-------- Input data --------
-- ==== Sys2Proof/Machine/Housekeeping.lean ====
section
/-! DEFINITION. The scrubber, the housekeeping arbiter, the locks of the management crossbar and the Cumin
sweep (R339-R362). -/

namespace Sys2Proof.Machine

/-! ### Spares (R336, R358, R360) -/

/-- The spare that a bank is redirected to, or copied to, by the sweep. -/
def State.sweepSpare? (s : State) : Option Nat := s.sram.sweep.map (·.spare)

/-- Spares 0-3 that stand in for no bank, are not retired and are not under test. -/
def State.freeSpares (s : State) : List Nat :=
  (List.range 4).filter fun k =>
    !(s.sram.retired.any fun r => r.2 = k || r.1 = 384 + k) && s.sweepSpare? ≠ some k

def State.refreshSpares (s : State) : State := s.fset F.memStat_sparesFree s.freeSpares.length

/-- The bank whose content an array holds: a spare that stands in holds that of its bank. -/
def State.contentOf (s : State) (b : Nat) : Nat :=
  if b < 384 then b
  else
    match s.sram.retired.find? fun r => r.2 = b - 384 with
    | some r => r.1
    | none =>
      match s.sram.sweep with
      | some w => if w.spare = b - 384 && (w.phase = 2 || w.phase = 3) then w.bank else b
      | none => b

/-! ### The scrubber (R339, R341) -/

/-- MEM_CE with the number of corrections since the last one, at most once per second (R341, R382). -/
def State.sayCe (s : State) : State :=
  if s.sram.ceSaid || s.sram.ceCount = 0 then s
  else
    let s' := { s with sram := { s.sram with ceSaid := true, ceCount := 0 } }
    s'.report Ev.memCe (s.fget F.memCeAddr_bank) (s.fget F.memCeAddr_word) 0 s.sram.ceCount

/-- A word is written back corrected. -/
def State.correct (s : State) (bank word : Nat) : State :=
  let s := { s with sram := { s.sram with
    damage := s.sram.damage.erase (damageKey bank word)
    ceCount := s.sram.ceCount + 1 } }
  let b := if bank = 388 then 511 else bank
  ((s.wr Reg.memCeAddr (BitVec.ofNat 32 (2 ^ 31 + b * 2 ^ 16 + word))).count Reg.memCntCe).sayCe

/-- The second of MEM_CE begins anew. -/
def State.ceSecond (s : State) : State := { s with sram := { s.sram with ceSaid := false } }.sayCe

/-- Banks that the scrubber reads: in ACTIVE or RETAIN, and the counter memory. -/
def State.scrubbed (s : State) (b : Nat) : Bool := b = 388 || s.bankState b ≤ 1

/-- The scrubber reads one word. -/
def State.scrubWord (s : State) (bank word : Nat) : State :=
  match s.sram.damage.find? (·.1 = damageKey bank word) with
  | some (_, d) =>
    if d.double then s.foundUe bank word
    else { s with sram := { s.sram with writeback := s.sram.writeback.insert bank word } }
  | none => s

/-- Reports that the path monitor and the real-time port of the path table hold, within 1 ms of the read (R382):
words of the counter memory, and of the entries of paths in use. -/
def State.handReports (s : State) : State :=
  let due := s.sram.ueDue
  let s := due.foldl (fun s w => s.sayUe 388 w) { s with sram := { s.sram with ueDue := [] } }
  let words := (s.sram.damage.filter fun q =>
    q.2.double && !q.2.reported && 128 ≤ q.1 / 32768 && q.1 / 32768 < 192 &&
      (s.path ((4 * q.1 - 0x1000000) / 32)).entry.isSome).map (·.1)
  words.foldl (fun s k => s.foundUe (k / 32768) (k % 32768)) s

/-- SCRUB_SLOT. -/
def State.scrubSlot (s : State) (bank word : Nat) : State :=
  if s.scrubbed bank then s.scrubWord (if bank = 388 then 388 else s.contentOf bank) word else s

/-- The write-back that waits for an array is done. -/
def State.writeCorrected (s : State) (b : Nat) : State :=
  match s.sram.writeback.find? (·.1 = b) with
  | some (_, word) =>
    { s with sram := { s.sram with writeback := s.sram.writeback.erase b } }.correct b word
  | none => s

/-- SCRUB_WRITEBACK. -/
def State.scrubWriteback (s : State) (bank : Nat) : State :=
  s.writeCorrected (if bank = 388 then 388 else s.contentOf bank)

/-- Frames within a scrub pass of 1.789 s (R341). -/
def scrubPass : Nat := 14316

/-- RETAINED_BANK_SCRUB_BURST: every word of a bank that has been in RETAIN throughout a pass. -/
def State.scrubBurst (s : State) (bank : Nat) : State :=
  if s.bankState bank ≠ bankRetain || s.clock.frames < s.sram.retainAt.get 0 bank + scrubPass then s
  else
    let s := { s with sram := { s.sram with retainAt := s.sram.retainAt.insert bank s.clock.frames } }
    let b := s.contentOf bank
    let ws := (s.sram.damage.filter fun p => p.1 / 32768 = b).map fun p => p.1 % 32768
    ws.foldl (fun s w => (s.scrubWord b w).writeCorrected b) s

/-! ### Locks of the crossbar (R351-R355, R362) -/

/-- Crossbar master numbers: HOST, DMA, MIRROR, RECORDER, DUMP, DEBUG. -/
def mHost : Nat := 0
def mDebug : Nat := 5

/-- Lock rank of a target. -/
def targetNo : Target → Nat
  | .otp => 0
  | .regs => 1
  | .store => 2
  | .sram => 3
  | .lanectl => 4

/-- Master `m` holds target `t`. -/
def State.holdsLock (s : State) (m t : Nat) : Bool := (s.fget F.xbrLocks_held).testBit (5 * m + t)

/-- Some other master holds the target. -/
def State.heldByOther (s : State) (m t : Nat) : Bool :=
  (List.range 6).any fun x => x ≠ m && s.holdsLock x t

/-- The order rule of R353. -/
def State.inOrder (s : State) (m t : Nat) : Bool :=
  s.holdsLock m t || (List.range 5).all fun x => !s.holdsLock m x || x < t

/-- Error causes of XBR_ERR. -/
def xeOrder : Nat := 1
def xeDenied : Nat := 2
def xeLease : Nat := 3
def xeAbandon : Nat := 4

/-- XBR_ERR records an error. -/
def State.xbrError (s : State) (m t cause : Nat) : State :=
  s.wr Reg.xbrErr (BitVec.ofNat 32 (2 ^ 31 + m * 2 ^ 28 + t * 2 ^ 25 + cause * 2 ^ 22))

/-- The transaction is answered with an error. -/
def State.xbrRefuse (s : State) (m t cause : Nat) : State :=
  let s := s.xbrError m t cause
  let s := if cause = xeOrder || cause = xeDenied then s.count Reg.xbrCntOrder else s
  { s with io := { s.io with readError := true } }

/-- Port number of a crossbar master among the housekeeping requesters (R345, R351). -/
def portOf (m : Nat) : Nat := if m = mDebug then 6 else m

/-- All locks of a master are released, and its locked sequence ends. -/
def State.releaseLocks (s : State) (m : Nat) : State :=
  let keep := (List.range 30).foldl (fun n i =>
    n + (if i / 5 ≠ m && (s.fget F.xbrLocks_held).testBit i then 2 ^ i else 0)) 0
  let s := s.fset F.xbrLocks_held keep
  { s with hk := { s.hk with held := s.hk.held.filter fun q => q.2 ≠ portOf m } }

/-- The answer of R353 and R354 to a transaction of master `m` to target `t`: an error, or none. -/
def State.xbrCheck (s : State) (m t : Nat) (lock : Bool) : Option Nat :=
  if s.hk.leaseErr.contains m then some xeLease
  else if lock && t = 1 && m ≠ mHost then some xeDenied
  else if !s.inOrder m t then some xeOrder
  else none

/-- A transaction is answered with an error; a LEASE error is given once. -/
def State.xbrFail (s : State) (m t cause : Nat) : State :=
  let s := if cause = xeLease then { s with hk := { s.hk with leaseErr := s.hk.leaseErr.filter (· ≠ m) } } else s
  s.xbrRefuse m t cause

/-- The lock is granted. -/
def State.takeLock (s : State) (m t : Nat) : State :=
  if s.holdsLock m t then s else s.fset F.xbrLocks_held (s.fget F.xbrLocks_held + 2 ^ (5 * m + t))

/-- A master has a lock or transaction outstanding: it has no second one (R351). -/
def State.outstanding (s : State) (m : Nat) : Option XbrWait := (s.hk.waits.find? (·.1 = m)).map (·.2)

/-- What master `m` asks waits (R352). -/
def State.keepWaiting (s : State) (m : Nat) (w : XbrWait) : State :=
  { s with hk := { s.hk with waits := s.hk.waits.insert m w } }

/-- What master `m` waits for goes, with the request that it has raised. -/
def State.dropWait (s : State) (m : Nat) : State :=
  let up := (s.outstanding m).any (·.raised)
  let reqs := if up then s.hk.reqs.erase (portOf m) else s.hk.reqs
  { s with hk := { s.hk with waits := s.hk.waits.erase m, reqs := reqs } }

/-- XBR_LOCK: granted, refused, or left waiting while another master holds the target. -/
def State.xbrLock (s : State) (m : Nat) (t : Target) : State :=
  if (s.outstanding m).isSome then s
  else
    match s.xbrCheck m (targetNo t) true with
    | some c => s.xbrFail m (targetNo t) c
    | none =>
      if s.heldByOther m (targetNo t) then s.keepWaiting m ⟨t, .lock, false⟩ else s.takeLock m (targetNo t)

/-- The burst of a master is abandoned: no beat of it lands, and its locks are released (R355). -/
def State.abandon (s : State) (m t : Nat) : State :=
  ((((s.releaseLocks m).dropWait m).xbrError m t xeAbandon).count Reg.xbrCntAbandon).raise Ev.xbrAbandon m t

/-- The lease of a master's locks has run out: its locks are released, and a transaction still in progress ends as
one that is abandoned (R354, R355; log entry 98). -/
def State.endLease (s : State) (m : Nat) : State :=
  if (List.range 5).any fun t => s.holdsLock m t then
    let s := ((s.releaseLocks m).count Reg.xbrCntLease).raise Ev.xbrLease m
    let s := { s with hk := { s.hk with leaseErr := setMember s.hk.leaseErr m true } }
    match s.outstanding m with
    | some w => s.abandon m (targetNo w.target)
    | none => s
  else s

/-! ### The housekeeping arbiter (R342, R345-R350) -/

/-- Port order of a requester. -/
def portNo : Master → Nat
  | .host => 0
  | .dma => 1
  | .mirror => 2
  | .recorder => 3
  | .dump => 4
  | .cumin => 5
  | .debug => 6

/-- The rank of a port (MEM_RANK). -/
def State.rank (s : State) (p : Nat) : Nat := bits (s.rd Reg.memRank) (3 * p + 2) (3 * p)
--------
## Work task:
Starting at the top of the data above, repeat every line exactly until the line containing "its bank. -/" has been given, then stop.

## Answer box:
-- ==== Sys2Proof/Machine/Housekeeping.lean ====
section
/-! DEFINITION. The scrubber, the housekeeping arbiter, the locks of the management crossbar and the Cumin
sweep (R339-R362). -/

namespace Sys2Proof.Machine

/-! ### Spares (R336, R358, R360) -/

/-- The spare that a bank is redirected to, or copied to, by the sweep. -/
def State.sweepSpare? (s : State) : Option Nat := s.sram.sweep.map (·.spare)

/-- Spares 0-3 that stand in for no bank, are not retired and are not under test. -/
def State.freeSpares (s : State) : List Nat :=
  (List.range 4).filter fun k =>
    !(s.sram.retired.any fun r => r.2 = k || r.1 = 384 + k) && s.sweepSpare? ≠ some k

def State.refreshSpares (s : State) : State := s.fset F.memStat_sparesFree s.freeSpares.length

/-- The bank whose content an array holds: a spare that stands in holds that of its bank. -/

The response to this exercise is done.